We use the language of functions to make such notions precise. Functions are thought of as having a sending set (the domain) and a receiving set (the range). The range is like a target. When two sets have the same cardinality, there is a function from one set to the other that is one-to-one and onto. A function is onto if every point in the receiving set is matched with a point in the sending set. A function is one-to-one if no set in the receiving set is matched twice.
A function that has both of these properties at once is christened with the high-falutin’ label of bijection. It’s technical and pretentious but remember it anyway because it’s important.
If two sets have a bijection between them, they have the same cardinality. If one (and therefore the other) of those sets is finite, they will also have the same number of points. By this mathematical slight of hand of using a particular type of function to create a new notion of “sameness” we’ve expanded the notion of number/size into the notion cardinality/size.
This is done in the realm of algebra as well. And here I must be careful because I am using the word “algebra” differently than many use it. If you had pre-algebra and algebra in middle and/or high school, or if you have had intermediate algebra or college algebra in college, then rest assured that I am talking about something that is related to that in the way that a Tomahawk Missile is related to, well, a tomahawk.
Algebraists, and I am over-simplifying, study sets with binary operations on them.
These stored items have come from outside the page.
-- ==== Sys2Proof/Decode.lean ====
section
/-! DEFINITION. The decoder, total on all 2^72 command words (30_encoding.md R38), and the encoder, both from
30_encoding.md R30, R32, R33. -/

namespace Sys2Proof

/-- Why a word is illegal, in the order of 30_encoding.md R38: (1) a reserved opcode (R34); (2) non-zero reserved bits of
`arg` (R35). -/
inductive Illegal where
  | reservedOpcode (op : BitVec 8)
  | reservedOperand (op : BitVec 8)
deriving DecidableEq, Repr

/-- What the decoder says of a word. -/
inductive Decoded where
  | instr (i : Instr)
  | illegal (why : Illegal)
deriving DecidableEq, Repr

/-- The command of a decoded word, if it is one. -/
def Decoded.toInstr? : Decoded → Option Instr
  | .instr i => some i
  | .illegal _ => none

/-- `op`: bits 71:64 (30_encoding.md R30). -/
def opField (w : CmdWord) : BitVec 8 := w.extractLsb' 64 8

/-- `arg`: bits 63:0 (30_encoding.md R30). -/
def argField (w : CmdWord) : Word64 := w.extractLsb' 0 64

/-- `arg[63:32]`, reserved in format B (30_encoding.md R30). -/
def argHigh (w : CmdWord) : Word32 := w.extractLsb' 32 32

/-- `arg[31:0]`, the bound of format B (30_encoding.md R30, R33). -/
def argLow (w : CmdWord) : Word32 := w.extractLsb' 0 32

/-- A format N command: `arg` must be 0 (30_encoding.md R35). -/
def decodeN (w : CmdWord) (i : Instr) : Decoded :=
  if argField w = 0 then .instr i else .illegal (.reservedOperand (opField w))

/-- A format B command: `arg[63:32]` must be 0; the bound is `arg[31:0]` (30_encoding.md R33, R35). -/
def decodeB (w : CmdWord) : Decoded :=
  if argHigh w = 0 then .instr (.bounded (argLow w)) else .illegal (.reservedOperand (opField w))

/-- The decoding procedure (30_encoding.md R38) over the opcode map (R32). It depends on the word alone (R36). -/
def decode (w : CmdWord) : Decoded :=
  if opField w = 0x01 then .instr (.seed (argField w))
  else if opField w = 0x02 then .instr (.mix (argField w))
  else if opField w = 0x10 then decodeN w .next64
  else if opField w = 0x11 then decodeB w
  else if opField w = 0x12 then decodeN w .f64
  else if opField w = 0x13 then decodeN w .f32
  else .illegal (.reservedOpcode (opField w))

/-- The opcode map (30_encoding.md R32). -/
def Instr.opcode : Instr → BitVec 8
  | .seed _ => 0x01
  | .mix _ => 0x02
  | .next64 => 0x10
  | .bounded _ => 0x11
  | .f64 => 0x12
  | .f32 => 0x13

/-- The operand assembly (30_encoding.md R33): a bound is not sign-extended. -/
def Instr.arg : Instr → Word64
  | .seed v => v
  | .mix z => z
  | .next64 => 0
  | .bounded b => b.setWidth 64
  | .f64 => 0
  | .f32 => 0

/-- The command word `{op, arg}` (30_encoding.md R30). -/
def encode (i : Instr) : CmdWord := i.opcode ++ i.arg

/-- The command the decoder reads from an instruction whose bits are `w` as spec/opcode_table.json numbers them: `op` is
bits 71:64 and `arg` bits 63:0 of one 72-bit number (log entry 7). Bits from `nbits` up are 0. -/
def decodeTableWord (nbits w : Nat) : Option Instr :=
  (decode (BitVec.ofNat 72 (w % 2 ^ nbits))).toInstr?

end Sys2Proof
end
For example, they might study the real numbers with the operation of addition or the positive real numbers with the operation of multiplication. (Notice I put the word “might” in there because they aren’t really interested in those two particular sets, but I will use them because I don’t want to talk about a lot of algebra now.)
The real numbers numbers with addition and the positive real numbers with multiplication are examples of groups. Groups are sets with binary operations that obey certain rules. Don’t worry about what those rules are; if you can’t help it, look it up on Wikipedia.
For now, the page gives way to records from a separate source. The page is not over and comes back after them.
-- ==== Sys2Proof/Laws/Ops.lean ====
section
/-! SUPPORT. One lemma per shared operation that says everything it can do. -/

namespace Sys2Proof.Machine

theorem hostNow_cons (s : State) (h : HostInput) (hs : List HostInput) (e : s.host = h :: hs) : hostNow s = h := by
  simp [hostNow, e]

/-- This step's inputs are the first record, or those of a host that does nothing. -/
theorem hostNow_mem (s : State) : hostNow s = HostInput.quiet ∨ hostNow s ∈ s.host := by
  unfold hostNow
  cases s.host with
  | nil => exact .inl rfl
  | cons h hs => exact .inr (by simp)

@[simp] theorem working_of_none (s : State) (h : s.work = none) : working s = s.gen := by simp [working, h]

theorem working_of_some (s : State) (g : Gen) (h : s.work = some g) : working s = g := by simp [working, h]

@[simp] theorem working_hostLater (s : State) : working (hostLater s) = working s := rfl

@[simp] theorem requireSeeded_of_seeded (s t : State) (h : s.seeded = true) : requireSeeded s t = t := by
  simp [requireSeeded, h]

@[simp] theorem requireSeeded_of_unseeded (s t : State) (h : s.seeded = false) :
    requireSeeded s t = fail .unseeded s := by
  simp [requireSeeded, h]

/-- The state check goes on or fails, and says which. -/
theorem requireSeeded_cases (s t : State) :
    (s.seeded = true ∧ requireSeeded s t = t) ∨ (s.seeded = false ∧ requireSeeded s t = fail .unseeded s) := by
  cases h : s.seeded <;> simp [requireSeeded, h]

@[simp] theorem accept_none (s : State) : accept none s = s := rfl

@[simp] theorem accept_some (w : CmdWord) (s : State) :
    accept (some w) s = { s with cmd := some w, work := none, rsp := none } := rfl

/-- Acceptance takes the presented word or does nothing. -/
theorem accept_cases (c : Option CmdWord) (s : State) :
    (c = none ∧ accept c s = s) ∨
      (∃ w, c = some w ∧ accept c s = { s with cmd := some w, work := none, rsp := none }) := by
  cases c with
  | none => exact .inl ⟨rfl, rfl⟩
  | some w => exact .inr ⟨w, rfl, rfl⟩

@[simp] theorem deliver_waiting (w : CmdWord) (r : Response) (s : State) : deliver false w r s = s := rfl

@[simp] theorem deliver_ready (w : CmdWord) (r : Response) (s : State) :
    deliver true w r s = { s with cmd := none, work := none, rsp := none, trace := s.trace ++ [(w, r)] } := rfl

/-- A draw is the raw output and the transition. -/
theorem complete_eq (g : Gen) (v : Word64) (s : State) :
    complete g v s = { s with s0 := g.s0, s1 := g.s1, work := none, rsp := some ⟨.ok, v⟩ } := rfl

theorem fail_eq (st : Status) (s : State) : fail st s = { s with work := none, rsp := some ⟨st, 0⟩ } := rfl

theorem respond_eq (st : Status) (v : Word64) (s : State) :
    respond st v s = { s with work := none, rsp := some ⟨st, v⟩ } := rfl

theorem holdDraw_eq (g : Gen) (s : State) : holdDraw g s = { s with work := some g } := rfl

theorem resetBlock_eq (s : State) : resetBlock s = { State.reset with host := s.host } := rfl

end Sys2Proof.Machine
end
Those of you who have had a course in college algebra might remember the logarithm. I put emphasis on the word might there because I’ve no doubt that you have seen the logarithm. You might remember it; you might wake up in cold sweat screaming it at the top of your lungs; your lover might have attempted to comfort you afterwards asking, “What is a logarithm, Sweet heart?” only to have you deny ever having heard the word.
In any case, the logarithm is a function from the positive real numbers to the real numbers that is bijective, i.e. it is one of those important one-to-one correspondences. The important thing about it is that it changes the operation of times to that of plus: log(a times b) is equal to log(a) plus log (b). In mathematical ages B.C.--before calculators--the logarithm was used as a means of doing multiplication by turning it into addition. You may not have notice, but addition is a lot easier than multiplication.
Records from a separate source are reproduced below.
-- ==== Sys2Proof/Laws/Runs.lean ====
section
/-! SUPPORT. Runs of the machine and draws of a generator: composition, uniqueness, and the induction over runs, once. -/

namespace Sys2Proof.Machine

@[simp] theorem runs_zero (s t : State) : Runs 0 s t ↔ s = t := Iff.rfl

/-- One step is a run of length 1. -/
theorem runs_one (s t : State) (h : step s = .next t) : Runs 1 s t := ⟨t, h, (rfl)⟩

/-- Runs compose. -/
theorem runs_append (m n : Nat) (s u t : State) (h₁ : Runs m s u) (h₂ : Runs n u t) : Runs (m + n) s t := by
  induction m generalizing s with
  | zero =>
    obtain rfl : s = u := h₁
    rwa [Nat.zero_add]
  | succ m ih =>
    obtain ⟨v, hv, hr⟩ := h₁
    rw [Nat.succ_add_eq_add_succ]
    exact ⟨v, hv, ih v hr⟩

/-- The state a run leads to is determined by its length. -/
theorem runs_unique (n : Nat) (s t t' : State) (h : Runs n s t) (h' : Runs n s t') : t = t' := by
  induction n generalizing s with
  | zero => exact Eq.trans (Eq.symm h) h'
  | succ n ih =>
    obtain ⟨u, hu, hr⟩ := h
    obtain ⟨u', hu', hr'⟩ := h'
    rw [hu, Host.Outcome.next.injEq] at hu'
    subst hu'
    exact ih u hr hr'

/-- A property that every step keeps holds along every run. -/
theorem runs_keep (P : State → Prop) (keep : ∀ s t, P s → step s = .next t → P t) (n : Nat) (s t : State) (h : P s)
    (hr : Runs n s t) : P t := by
  induction n generalizing s with
  | zero =>
    obtain rfl : s = t := hr
    exact h
  | succ n ih =>
    obtain ⟨u, hu, hr⟩ := hr
    exact ih u (keep s u h hu) hr

@[simp] theorem genAfter_zero (g : Gen) : genAfter g 0 = g := (rfl)

@[simp] theorem genAfter_one (g : Gen) : genAfter g 1 = advance g := (rfl)

theorem genAfter_succ (g : Gen) (n : Nat) : genAfter g (n + 1) = advance (genAfter g n) :=
  Function.iterate_succ_apply' _ _ _

theorem genAfter_add (g : Gen) (m n : Nat) : genAfter g (m + n) = genAfter (genAfter g n) m :=
  Function.iterate_add_apply _ _ _ _

@[simp] theorem rawAfter_zero (g : Gen) : rawAfter g 0 = output g := (rfl)

theorem rawAfter_genAfter (g : Gen) (m n : Nat) : rawAfter (genAfter g n) m = rawAfter g (m + n) := by
  rw [rawAfter, rawAfter, genAfter_add]

/-- The rejection path is taken exactly by the bounds that pass both of BOUNDED's tests on the bound. -/
theorem rejectionPath_iff (b : Word32) : RejectionPath b ↔ 0 < b.toInt ∧ powerOfTwo b = false := by
  constructor
  · rintro ⟨h, h2⟩
    exact ⟨h, by rw [← Bool.not_eq_true, powerOfTwo_iff b h]; exact h2⟩
  · rintro ⟨h, h2⟩
    exact ⟨h, by rw [← powerOfTwo_iff b h, h2]; decide⟩

end Sys2Proof.Machine
end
Such a function that is bijective and preserves the operations on the groups--in this case turning multiplication into addition--is called an isomorphism. The groups are said to be isomorphic to each other and a mathematician in the capacity of algebraist can’t tell the difference between them.
I could go on listing the various areas of mathematics and the functions they use to preserve there important concepts, but instead of doing that let me focus on topology.
A topological space is a set along with certain special subsets that we call “open” sets. Topological concepts are those concepts that can be defined in terms of open sets. As a consequence of this, we are interested in functions that preserve open sets. A bijective function between two topological spaces that takes an open set in the first to an open set in the second is called a homeomorphism. A pair of spaces between which there is a homeomorphism are said to be homeomorphic. Spaces that are homeomorphic are the same as far as a topologist is concerned.
Most frequently, I see homeomorphisms defined differently. We usually define a homeomorphism to be a continuous function which is invertible and whose inverse is continuous. This is mathematically equivalent to the other definition I’ve just given, but it’s shorter.
Continuous functions are interesting in their own right. Indeed, one might argue that topology was created in order that we might better study continuous functions. There is also quite a well-developed theory of continuous functions that allows us to check whether a particular function is continuous. For example, it is quite easy to use calculus to check that the logarithm and its inverse the exponential function are both continuous; it might be less easy to show they preserve open sets.
But in our desire to be efficient with our definitions, we should take care not to obscure for the beginner the very thing that homeomorphisms do: they preserve open sets. As they preserve, nay set up a one-to-one correspondence between the open sets of each space, any properties defined in terms of open sets will be preserved. That is the point.